В этом смысле Берлин не русский и русским никогда не был. Для него общество не только не безлично, но и не безлико – наоборот: лица прежде всего. Он не должен был не любить – ни общества, ни истеблишмента, ни государства. И то, и другое, и третье состояло из людей, многих из которых он знал лично или заочно, и большинство ему нравилось, другие не очень или совсем не нравились, но, во всяком случае, все, за малым исключением, были интересны. В его отношении к политическому и социальному мироустройству не было надрыва, заложенного у нас в противостояние власти и подвластных и нуждающегося для баланса в ненависти, необходимой просто для того, чтобы выжить. Общество вроде воздуха: необходимо, чтобы дышать, но недостаточно, чтобы им жить, как сказал автор книги “Жизнь разума”. Я ни разу не чувствовал, чтобы Исайя кого-то ненавидел – как, например, я
Сталина. Он был непримирим к тем, кого находил злодеями и негодяями, не обсуждая “объективности ради”, насколько их незлодейские и ненегодяйские качества смягчают общее их зверство и подлость, даже когда признавал – а если признавал, то всегда отмечал,- что такие качества имели место. Но злодеи и негодяи были все-таки отклонением от нормы, а никак не нормой и даже не компонентой нормы.
Жизнь состояла из умных и глупых, слабых и сильных, интересных и скучных, порядочных и пройдошливых людей – но, главное, забавных. Жизнь время от времени принимала серьезный оборот, но когда не принимала – то есть по большей части,- была забавной.
Когда он приехал на несколько дней в Москву в 1988 году и навестил Лидию Чуковскую и она обратила его внимание на большую, над книжным шкафом, картину, изображавшую кабинет ее отца Корнея
Чуковского в Переделкине, где Берлин бывал в 1945 году, и спросила, узнает ли он комнату и вещи, он ответил весело: а-а, да-да… А мантию, висящую на двери – оксфордскую мантию, в которой Чуковский получал почетную степень доктора? Да-да, у меня есть такая же… Хозяйка относилась к подобным вещам и вообще к признанию заслуг, если они подлинные – а признание
Оксфорда автоматически значило, что они подлинные,- в высшей степени серьезно. “А за что именно вы получили?” – “А мой друг такой-то возглавил комиссию по присуждению и сразу же мне дал”.

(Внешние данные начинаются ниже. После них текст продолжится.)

theorem Six.ext_get {α : Type} {x y : Six α} (h : ∀ g, x.get g = y.get g) : x = y := by
  cases x
  cases y
  have h0 := h 0
  have h1 := h 1
  have h2 := h 2
  have h3 := h 3
  have h4 := h 4
  have h5 := h 5
  simp only [Six.get] at h0 h1 h2 h3 h4 h5
  subst h0 h1 h2 h3 h4 h5
  rfl

theorem isBayNumber_iff {n : Nat} : isBayNumber n = true ↔ 1 ≤ n ∧ n ≤ 48 := by simp [isBayNumber]

theorem isPanelNumber_iff {n : Nat} : isPanelNumber n = true ↔ 56 ≤ n ∧ n ≤ 63 := by
  simp [isPanelNumber]

end Sys2Proof

namespace Sys2Proof.Machine

/-! ### The codes of the image -/

theorem tempInRange_iff {t : Int} : tempInRange t = true ↔ -400 ≤ t ∧ t ≤ 600 := by simp [tempInRange]

theorem BitRate.ofCode_eq_some {n : Nat} {r : BitRate} : BitRate.ofCode n = some r ↔
    n = (match r with | .r19200 => 0 | .r38400 => 1 | .r57600 => 2 | .r115200 => 3) := by
  unfold BitRate.ofCode
  split <;> cases r <;> simp_all

theorem Interval.ofCode_eq_some {n : Nat} {v : Interval} : Interval.ofCode n = some v ↔
    n = (match v with | .s2 => 0 | .s4 => 1 | .s8 => 2 | .s16 => 3) := by
  unfold Interval.ofCode
  split <;> cases v <;> simp_all

theorem CalPhase.ofCode_eq_some {n : Nat} {p : CalPhase} : CalPhase.ofCode n = some p ↔
    n = (match p with | .closed => 0 | .work => 2 | .brk => 3 | .changeover => 4) := by
  unfold CalPhase.ofCode
  split <;> cases p <;> simp_all

theorem Edge.ofCode_eq_some {n : Nat} {e : Edge} : Edge.ofCode n = some e ↔
    n = (match e with | .noEdge => 0 | .west => 1 | .east => 2) := by
  unfold Edge.ofCode
  split <;> cases e <;> simp_all

/-! ### The sections one by one (Section 11.4) -/

theorem readSite_eq_some {l : List Byte} {b : SiteBlock} : readSite l = some b ↔ b.standsIn l := by
  unfold readSite SiteBlock.standsIn
  constructor
  · intro h
    split at h
    · rename_i rate interval hrate hinterval
      dsimp only at h
      split at h
      · rename_i hrange
        cases h
        obtain ⟨h1, h2, ht, h3, h4, h5, h6, h7, h8, h9, h10, h11⟩ := hrange
        obtain ⟨hlow, hhigh⟩ := tempInRange_iff.1 ht
        exact ⟨rfl, h1, h2, rfl, hlow, hhigh, rfl, h3, rfl, h4, rfl, h5, BitRate.ofCode_eq_some.1 hrate,
          Interval.ofCode_eq_some.1 hinterval, rfl, h6, h7, rfl, h8, h9, rfl, h10, rfl, h11⟩
      · cases h
    · cases h
  · rintro ⟨e1, h1, h2, e2, hlow, hhigh, e3, h3, e4, h4, e5, h5, e6, e7, e8, h6, h7, e9, h8, h9, e10,
      h10, e11, h11⟩
    have hrate : BitRate.ofCode (u8At l 16) = some b.bitRate := BitRate.ofCode_eq_some.2 e6
    have hinterval : Interval.ofCode (u8At l 17) = some b.interval := Interval.ofCode_eq_some.2 e7
    rw [hrate, hinterval]
    obtain ⟨f1, f2, f3, f4, f5, f6, f7, f8, f9, f10, f11⟩ := b
    simp only at e1 e2 e3 e4 e5 e8 e9 e10 e11
    subst e1 e2 e3 e4 e5 e8 e9 e10 e11
    exact if_pos ⟨h1, h2, tempInRange_iff.2 ⟨hlow, hhigh⟩, h3, h4, h5, h6, h7, h8, h9, h10, h11⟩

theorem toNat_extractLsb'_three (b : Byte) : (b.extractLsb' 0 3).toNat = b.toNat % 8 := by
  simp [BitVec.extractLsb'_toNat]

theorem readEntry_eq_some {l : List Byte} {i : Nat} {e : CalEntry} :
    readEntry l i = some e ↔ e.standsAt l i := by
  unfold readEntry CalEntry.standsAt
  dsimp only
  constructor
  · intro h
    split at h
    · rename_i p hp
      split at h
      · cases h
        rw [toNat_extractLsb'_three] at hp
        exact ⟨rfl, ‹_›, CalPhase.ofCode_eq_some.1 hp, rfl⟩
      · cases h
    · cases h
  · rintro ⟨e1, h1, e2, e3⟩
    have hphase : CalPhase.ofCode ((byteAt l (i + 2)).extractLsb' 0 3).toNat = some e.phase := by
      rw [toNat_extractLsb'_three]
      exact CalPhase.ofCode_eq_some.2 e2
    rw [hphase]
    obtain ⟨m, p, f⟩ := e
    simp only at e1 e3
    subst e1 e3
    exact if_pos h1

theorem readPhaseRow_eq_some {l : List Byte} {i : Nat} {r : PhaseRow} :
    readPhaseRow l i = some r ↔ r.standsAt l i := by
  have hlevel : ∀ k (g : Fin 6), (readLevels l k).get g = (halfAt l (k + 2 * g.val)).toNat := by
    intro k g
    rw [readLevels, Six.get_ofFn]
    rfl
  unfold readPhaseRow PhaseRow.standsAt
  dsimp only
  constructor
  · intro h
    split at h
    · rename_i hrange
      cases h
      obtain ⟨ht, h1, h2, h3, h4, hbase, hocc⟩ := hrange
      obtain ⟨hlow, hhigh⟩ := tempInRange_iff.1 ht
      rw [Six.all_toList] at hbase hocc
      refine ⟨rfl, hlow, hhigh, rfl, h1, rfl, h2, h3, ?_, fun g => ⟨hlevel _ g, by simpa using hbase g,
        hlevel _ g, by simpa using hocc g⟩⟩
      have hcode : (byteAt l (i + 5)).toNat ≤ 1 := h4
      simp only [u8At, beq_iff_eq]
      split <;> omega
    · cases h
  · rintro ⟨e1, hlow, hhigh, e2, h1, e3, h2, h3, e4, hlevels⟩
    have hcode : u8At l (i + 5) = if r.curtains then 1 else 0 := e4
    have hbase : readLevels l (i + 6) = r.base := Six.ext_get fun g => by
      rw [hlevel, (hlevels g).1]
    have hocc : readLevels l (i + 18) = r.occ := Six.ext_get fun g => by
      rw [hlevel, (hlevels g).2.2.1]
    have hcurtains : (u8At l (i + 5) == 1) = r.curtains := by
      rw [hcode]
      cases r.curtains <;> rfl
    rw [hbase, hocc, hcurtains, if_pos]
    · obtain ⟨f1, f2, f3, f4, f5, f6⟩ := r
      simp only at e1 e2 e3
      subst e1 e2 e3
      rfl
    · rw [Six.all_toList, Six.all_toList]
      refine ⟨tempInRange_iff.2 ⟨hlow.trans_eq e1, e1.ge.trans hhigh⟩, e2.ge.trans h1, h2.trans_eq e3,
        e3.ge.trans h3, ?_,
        fun g => by simpa using (hlevels g).2.1, fun g => by simpa using (hlevels g).2.2.2⟩
      rw [hcode]
      split <;> omega

/-- A light group's fields by their places behind the bay block's beginning. -/
theorem readGroup_at (l : List Byte) (i g : Nat) :
    readGroup l (i + 25 + 5 * g) =
      ⟨(halfAt l (i + 25 + 5 * g)).toNat, (halfAt l (i + 27 + 5 * g)).toNat,
        (byteAt l (i + 29 + 5 * g)).getLsbD 0, (byteAt l (i + 29 + 5 * g)).getLsbD 1⟩ := by
  have h2 : i + 25 + 5 * g + 2 = i + 27 + 5 * g := by omega
  have h4 : i + 25 + 5 * g + 4 = i + 29 + 5 * g := by omega
  rw [readGroup, h2, h4]
  rfl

В ее табели о рангах сэр Исайя Берлин занимал достаточно высокое и прочное место, чтобы это легкомысленное вольтерьянство не пошатнуло ее представлений. Но она была шокирована – настолько, что после его ухода, за полночь, позвонила мне и, делясь свежими впечатлениями от первой в жизни встречи с ним, чуть ли не в самом начале упомянула об этой неожиданной и не вполне достойной столь важного предмета, скажем так, эскападе, чтобы не сказать – позиции.
Осенью 1994 года он позвонил нам с женой в Нью-Йорке: прилетел на несколько дней, по пути в Канаду – еще один университет, тамошний, наградил его почетной степенью доктора. Пришел в гости: “Мне любят давать honоrary degree. Обычно мнения разделяются – одна партия за одного кандидата, другая за другого, непримиримо. И тогда сходятся на мне: не раздражаю ни тех, ни других, никому не мешаю – всех устраиваю”. В словах я не расслышал и намека на кокетство, ирония его отменяла. Таких слов это заслуживало, поскольку было посвящением не в реальные рыцари, согласные сложить голову за суверена на поле брани, было принятым ритуалом, но в равной степени и игрой, развлечением.